Set down each line of the data below exactly.

━━━━━━━━━━━━━━━━

/-- RESET: no event word is posted, and the partition's queues post nothing further. -/
def execReset (s : State) : Out :=
  s.perform 7 "RESET" fun s q n _ e =>
    let p := recNat e 8 1
    match s.part? p with
    | none => .next (s.entryBad q n 0x24)
    | some v => .next (((s.discardPart p).unconfigure p v).entryDone q n 0)

-- PARTCFG (Table 20.7)

/-- A queue descriptor. -/
def queueDescOf (r : List Byte) : QueueDesc := ⟨recNat r 0 8, recNat r 8 8, recNat r 16 8, recNat r 24 1, recNat r 25 1⟩

/-- The queue descriptors of a table. -/
def queueDescs : Nat → List Byte → List QueueDesc
  | 0, _ => []
  | k + 1, bs => queueDescOf bs :: queueDescs k (bs.drop 32)

/-- A configuration record. -/
def partCfgOf (g : Grade) (r : List Byte) (qs : List QueueDesc) : PartCfg where
  ptroot := recNat r 8 8
  trapvec := addrBits (recWord r 16)
  save := recNat r 24 8
  dump := recNat r 32 8
  flog := recNat r 40 8
  npool := (recNat r 48 4, recNat r 52 4)
  cpool := (recNat r 56 4, recNat r 60 4)
  ctrs := (recNat r 64 2, recNat r 66 2)
  qps := (bits (recNat r 68 4) 0 12, bits (recNat r 68 4) 16 12)
  wq0 := recNat r 72 2
  nwq := recNat r 74 2
  cfgq := recNat r 76 2
  nodes := BitVec.ofNat 8 (recNat r 78 1)
  ctrlset := BitVec.ofNat 16 (recNat r 80 2)
  convs := recNat r 82 2
  xnames := recNat r 84 4
  queues := qs
  clusters := (allClusters g).filter fun c => bit (recNat r 96 72) (clLinear g c)
  enumcopy := recNat r 168 8
  enumva := recWord r 176

/-- A reserved byte of the record or of a queue descriptor is not zero, or a field has a value outside its range. -/
def cfgReserved (g : Grade) (r qt : List Byte) (c : PartCfg) : Bool :=
  !(recNat r 0 8 < 16 && recZero r 79 1 && recZero r 184 72
    && bits (recNat r 68 4) 12 4 = 0 && bits (recNat r 68 4) 28 4 = 0 && recNat r 96 72 / 2 ^ (8 * (g.gx * g.gy)) = 0
    && c.ctrs.1 + c.ctrs.2 ≤ 65536 && c.qps.1 + c.qps.2 ≤ 4096
    && 1 ≤ c.wq0 && 1 ≤ c.nwq && c.wq0 + c.nwq ≤ 2048 && c.wq0 ≤ c.cfgq && c.cfgq < c.wq0 + c.nwq
    && (List.range c.nwq).all (fun i => recZero qt (32 * i + 26) 6)
    && c.queues.all fun q => 4 ≤ q.log2n && q.log2n ≤ 16 && 4 ≤ q.clog2n && q.clog2n ≤ 16)

/-- An address of the record is misaligned or not present. -/
def cfgAddress (g : Grade) (c : PartCfg) : Bool :=
  !(c.ptroot % 4096 = 0 && inNear g c.ptroot 4096 && c.enumcopy % 2048 = 0 && inNear g c.enumcopy 2048
    && canonical c.enumva && inNear g c.save (slotBase + slotStride * c.clusters.length)
    && inNear g c.dump (slotBase + slotStride * c.clusters.length)
    && 64 ≤ c.flog && inNear g c.flog (64 * 4096)
    && inNear g (c.npool.1 * 2 ^ 21) (c.npool.2 * 2 ^ 21) && (c.cpool.1 + c.cpool.2) * 2 ^ 12 ≤ 2 ^ 41
    && c.queues.all fun q => inPresent g q.ring (128 * 2 ^ q.log2n) && inPresent g q.control 64
      && inPresent g q.compl (16 * 2 ^ q.clog2n))

/-- Two ranges, first and count, overlap. -/
def rangesMeet (a b : Nat × Nat) : Bool := a.1 < b.1 + b.2 && b.1 < a.1 + a.2

/-- A resource is held by another configured partition. -/
def State.cfgConflict (s : State) (c : PartCfg) : Bool :=
  (s.parts.any fun p =>
    let o := p.2.cfg
    rangesMeet c.ctrs o.ctrs || rangesMeet c.qps o.qps || rangesMeet (c.wq0, c.nwq) (o.wq0, o.nwq)
      || c.nodes &&& o.nodes ≠ 0 || c.clusters.any o.clusters.contains)
    || 65536 < (s.parts.map fun p => p.2.cfg.convs).foldl (· + ·) c.convs
    || 262144 < (s.parts.map fun p => p.2.cfg.xnames).foldl (· + ·) c.xnames

/-- A cluster is assigned to a partition (08 R194, 12 R255, R259). -/
def State.assign (s : State) (p : Nat) (c : ClusterId) : State :=
  let s := (List.finRange 16).foldl (fun s b => s.zeroBank c b) s
  s.setCl c { Cluster.init with part := some p }

/-- The state of a context slot at assignment. -/
def State.assignCtxs (s : State) (cs : List ClusterId) : State :=
  { s with
    ctxs := s.ctxs.filter fun q => !cs.contains q.1.core.cl
    ctx := if cs.contains s.cur.core.cl then Ctx.init else s.ctx
    cores := s.cores.filter fun q => !cs.contains q.1.cl }

/-- TRAPVEC of every core of a cluster. -/
def State.assignVec (s : State) (v : Word) (c : ClusterId) : State :=
  (List.range 10).foldl (fun s k => s.setCore ⟨c, k⟩ { CoreSt.init with trapvec := v }) s

/-- The free units of a pool's frames: near-tier frames of 64 KiB. -/
def poolFrames (r : Nat × Nat) : List (Nat × Nat) := if r.2 = 0 then [] else [(32 * r.1, 32 * r.2)]
/-- The free slots of a pool. -/
def poolSlots (r : Nat × Nat) : List (Nat × Nat) := if r.2 = 0 then [] else [r]

/-- The experts that the partition number has kept over a reset start again: the leaves of replica 0 (18 R348). -/
def State.restartExperts (s : State) (p : Nat) : State :=
  (s.pkg.experts.filter fun x => x.2.part = p).foldl (fun s x =>
    if (s.groupOf x.2 (x.2.rep 0).group).all (s.clIn p) && (x.2.rep 0).state = .live then
      s.startReplica x.1 x.2 0 else s) s

/-- A partition is configured: it is RUNNING, its counters are 0, its send lists empty (R375), and its copy of the
enumeration table is written (R357). -/
def State.configure (s : State) (p : Nat) (c : PartCfg) : State :=
  let old := Map.get? s.pkg.steps p
  let v : Part := {
    cfg := c, state := .running, stepno := old.getD 0, discarded := old.isSome, preqCtr := none, resumeCtr := none
    logSeq := 0, haltCycle := 0, dumpRec := none, saveTag := 0, waiting := [], frames := poolFrames c.npool
    slots := poolSlots c.cpool, packed := [] }
  let s := (s.setPart p v).assignCtxs c.clusters
  let s := c.clusters.foldl (fun s k => (s.assign p k).assignVec c.trapvec k) s
  let s := { s with pkg := { s.pkg with
    ctrs := s.pkg.ctrs.filter fun x => !inRange c.ctrs x.1
    qps := s.pkg.qps.filter fun x => !inRange c.qps x.1
    queues := s.pkg.queues.filter fun x => !(decide (c.wq0 ≤ x.1) && decide (x.1 < c.wq0 + c.nwq))
    nodes := Vector.ofFn fun i =>
      if c.nodes.getLsbD i.val then { Node.init with part := some p } else s.pkg.nodes.get i } }
  (s.writePhys c.enumcopy s.pkg.enumTable).restartExperts p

━━━━━━━━━━━━━━━━

Task answer:
/-- RESET: no event word is posted, and the partition's queues post nothing further. -/
def execReset (s : State) : Out :=
  s.perform 7 "RESET" fun s q n _ e =>
    let p := recNat e 8 1
    match s.part? p with
    | none => .next (s.entryBad q n 0x24)
    | some v => .next (((s.discardPart p).unconfigure p v).entryDone q n 0)

-- PARTCFG (Table 20.7)

/-- A queue descriptor. -/
def queueDescOf (r : List Byte) : QueueDesc := ⟨recNat r 0 8, recNat r 8 8, recNat r 16 8, recNat r 24 1, recNat r 25 1⟩

/-- The queue descriptors of a table. -/
def queueDescs : Nat → List Byte → List QueueDesc
  | 0, _ => []
  | k + 1, bs => queueDescOf bs :: queueDescs k (bs.drop 32)

/-- A configuration record. -/
def partCfgOf (g : Grade) (r : List Byte) (qs : List QueueDesc) : PartCfg where
  ptroot := recNat r 8 8
  trapvec := addrBits (recWord r 16)
  save := recNat r 24 8
  dump := recNat r 32 8
  flog := recNat r 40 8
  npool := (recNat r 48 4, recNat r 52 4)
  cpool := (recNat r 56 4, recNat r 60 4)
  ctrs := (recNat r 64 2, recNat r 66 2)
  qps := (bits (recNat r 68 4) 0 12, bits (recNat r 68 4) 16 12)
  wq0 := recNat r 72 2
  nwq := recNat r 74 2
  cfgq := recNat r 76 2
  nodes := BitVec.ofNat 8 (recNat r 78 1)
  ctrlset := BitVec.ofNat 16 (recNat r 80 2)
  convs := recNat r 82 2
  xnames := recNat r 84 4
  queues := qs
  clusters := (allClusters g).filter fun c => bit (recNat r 96 72) (clLinear g c)
  enumcopy := recNat r 168 8
  enumva := recWord r 176

/-- A reserved byte of the record or of a queue descriptor is not zero, or a field has a value outside its range. -/
def cfgReserved (g : Grade) (r qt : List Byte) (c : PartCfg) : Bool :=
  !(recNat r 0 8 < 16 && recZero r 79 1 && recZero r 184 72
    && bits (recNat r 68 4) 12 4 = 0 && bits (recNat r 68 4) 28 4 = 0 && recNat r 96 72 / 2 ^ (8 * (g.gx * g.gy)) = 0
    && c.ctrs.1 + c.ctrs.2 ≤ 65536 && c.qps.1 + c.qps.2 ≤ 4096
    && 1 ≤ c.wq0 && 1 ≤ c.nwq && c.wq0 + c.nwq ≤ 2048 && c.wq0 ≤ c.cfgq && c.cfgq < c.wq0 + c.nwq
    && (List.range c.nwq).all (fun i => recZero qt (32 * i + 26) 6)
    && c.queues.all fun q => 4 ≤ q.log2n && q.log2n ≤ 16 && 4 ≤ q.clog2n && q.clog2n ≤ 16)

/-- An address of the record is misaligned or not present. -/
def cfgAddress (g : Grade) (c : PartCfg) : Bool :=
  !(c.ptroot % 4096 = 0 && inNear g c.ptroot 4096 && c.enumcopy % 2048 = 0 && inNear g c.enumcopy 2048
    && canonical c.enumva && inNear g c.save (slotBase + slotStride * c.clusters.length)
    && inNear g c.dump (slotBase + slotStride * c.clusters.length)
    && 64 ≤ c.flog && inNear g c.flog (64 * 4096)
    && inNear g (c.npool.1 * 2 ^ 21) (c.npool.2 * 2 ^ 21) && (c.cpool.1 + c.cpool.2) * 2 ^ 12 ≤ 2 ^ 41
    && c.queues.all fun q => inPresent g q.ring (128 * 2 ^ q.log2n) && inPresent g q.control 64
      && inPresent g q.compl (16 * 2 ^ q.clog2n))

/-- Two ranges, first and count, overlap. -/
def rangesMeet (a b : Nat × Nat) : Bool := a.1 < b.1 + b.2 && b.1 < a.1 + a.2

/-- A resource is held by another configured partition. -/
def State.cfgConflict (s : State) (c : PartCfg) : Bool :=
  (s.parts.any fun p =>
    let o := p.2.cfg
    rangesMeet c.ctrs o.ctrs || rangesMeet c.qps o.qps || rangesMeet (c.wq0, c.nwq) (o.wq0, o.nwq)
      || c.nodes &&& o.nodes ≠ 0 || c.clusters.any o.clusters.contains)
    || 65536 < (s.parts.map fun p => p.2.cfg.convs).foldl (· + ·) c.convs
    || 262144 < (s.parts.map fun p => p.2.cfg.xnames).foldl (· + ·) c.xnames

/-- A cluster is assigned to a partition (08 R194, 12 R255, R259). -/
def State.assign (s : State) (p : Nat) (c : ClusterId) : State :=
  let s := (List.finRange 16).foldl (fun s b => s.zeroBank c b) s
  s.setCl c { Cluster.init with part := some p }

/-- The state of a context slot at assignment. -/
def State.assignCtxs (s : State) (cs : List ClusterId) : State :=
  { s with
    ctxs := s.ctxs.filter fun q => !cs.contains q.1.core.cl
    ctx := if cs.contains s.cur.core.cl then Ctx.init else s.ctx
    cores := s.cores.filter fun q => !cs.contains q.1.cl }

/-- TRAPVEC of every core of a cluster. -/
def State.assignVec (s : State) (v : Word) (c : ClusterId) : State :=
  (List.range 10).foldl (fun s k => s.setCore ⟨c, k⟩ { CoreSt.init with trapvec := v }) s

/-- The free units of a pool's frames: near-tier frames of 64 KiB. -/
def poolFrames (r : Nat × Nat) : List (Nat × Nat) := if r.2 = 0 then [] else [(32 * r.1, 32 * r.2)]
/-- The free slots of a pool. -/
def poolSlots (r : Nat × Nat) : List (Nat × Nat) := if r.2 = 0 then [] else [r]

/-- The experts that the partition number has kept over a reset start again: the leaves of replica 0 (18 R348). -/
def State.restartExperts (s : State) (p : Nat) : State :=
  (s.pkg.experts.filter fun x => x.2.part = p).foldl (fun s x =>
    if (s.groupOf x.2 (x.2.rep 0).group).all (s.clIn p) && (x.2.rep 0).state = .live then
      s.startReplica x.1 x.2 0 else s) s

/-- A partition is configured: it is RUNNING, its counters are 0, its send lists empty (R375), and its copy of the
enumeration table is written (R357). -/
def State.configure (s : State) (p : Nat) (c : PartCfg) : State :=
  let old := Map.get? s.pkg.steps p
  let v : Part := {
    cfg := c, state := .running, stepno := old.getD 0, discarded := old.isSome, preqCtr := none, resumeCtr := none
    logSeq := 0, haltCycle := 0, dumpRec := none, saveTag := 0, waiting := [], frames := poolFrames c.npool
    slots := poolSlots c.cpool, packed := [] }
  let s := (s.setPart p v).assignCtxs c.clusters
  let s := c.clusters.foldl (fun s k => (s.assign p k).assignVec c.trapvec k) s
  let s := { s with pkg := { s.pkg with
    ctrs := s.pkg.ctrs.filter fun x => !inRange c.ctrs x.1
    qps := s.pkg.qps.filter fun x => !inRange c.qps x.1
    queues := s.pkg.queues.filter fun x => !(decide (c.wq0 ≤ x.1) && decide (x.1 < c.wq0 + c.nwq))
    nodes := Vector.ofFn fun i =>
      if c.nodes.getLsbD i.val then { Node.init with part := some p } else s.pkg.nodes.get i } }
  (s.writePhys c.enumcopy s.pkg.enumTable).restartExperts p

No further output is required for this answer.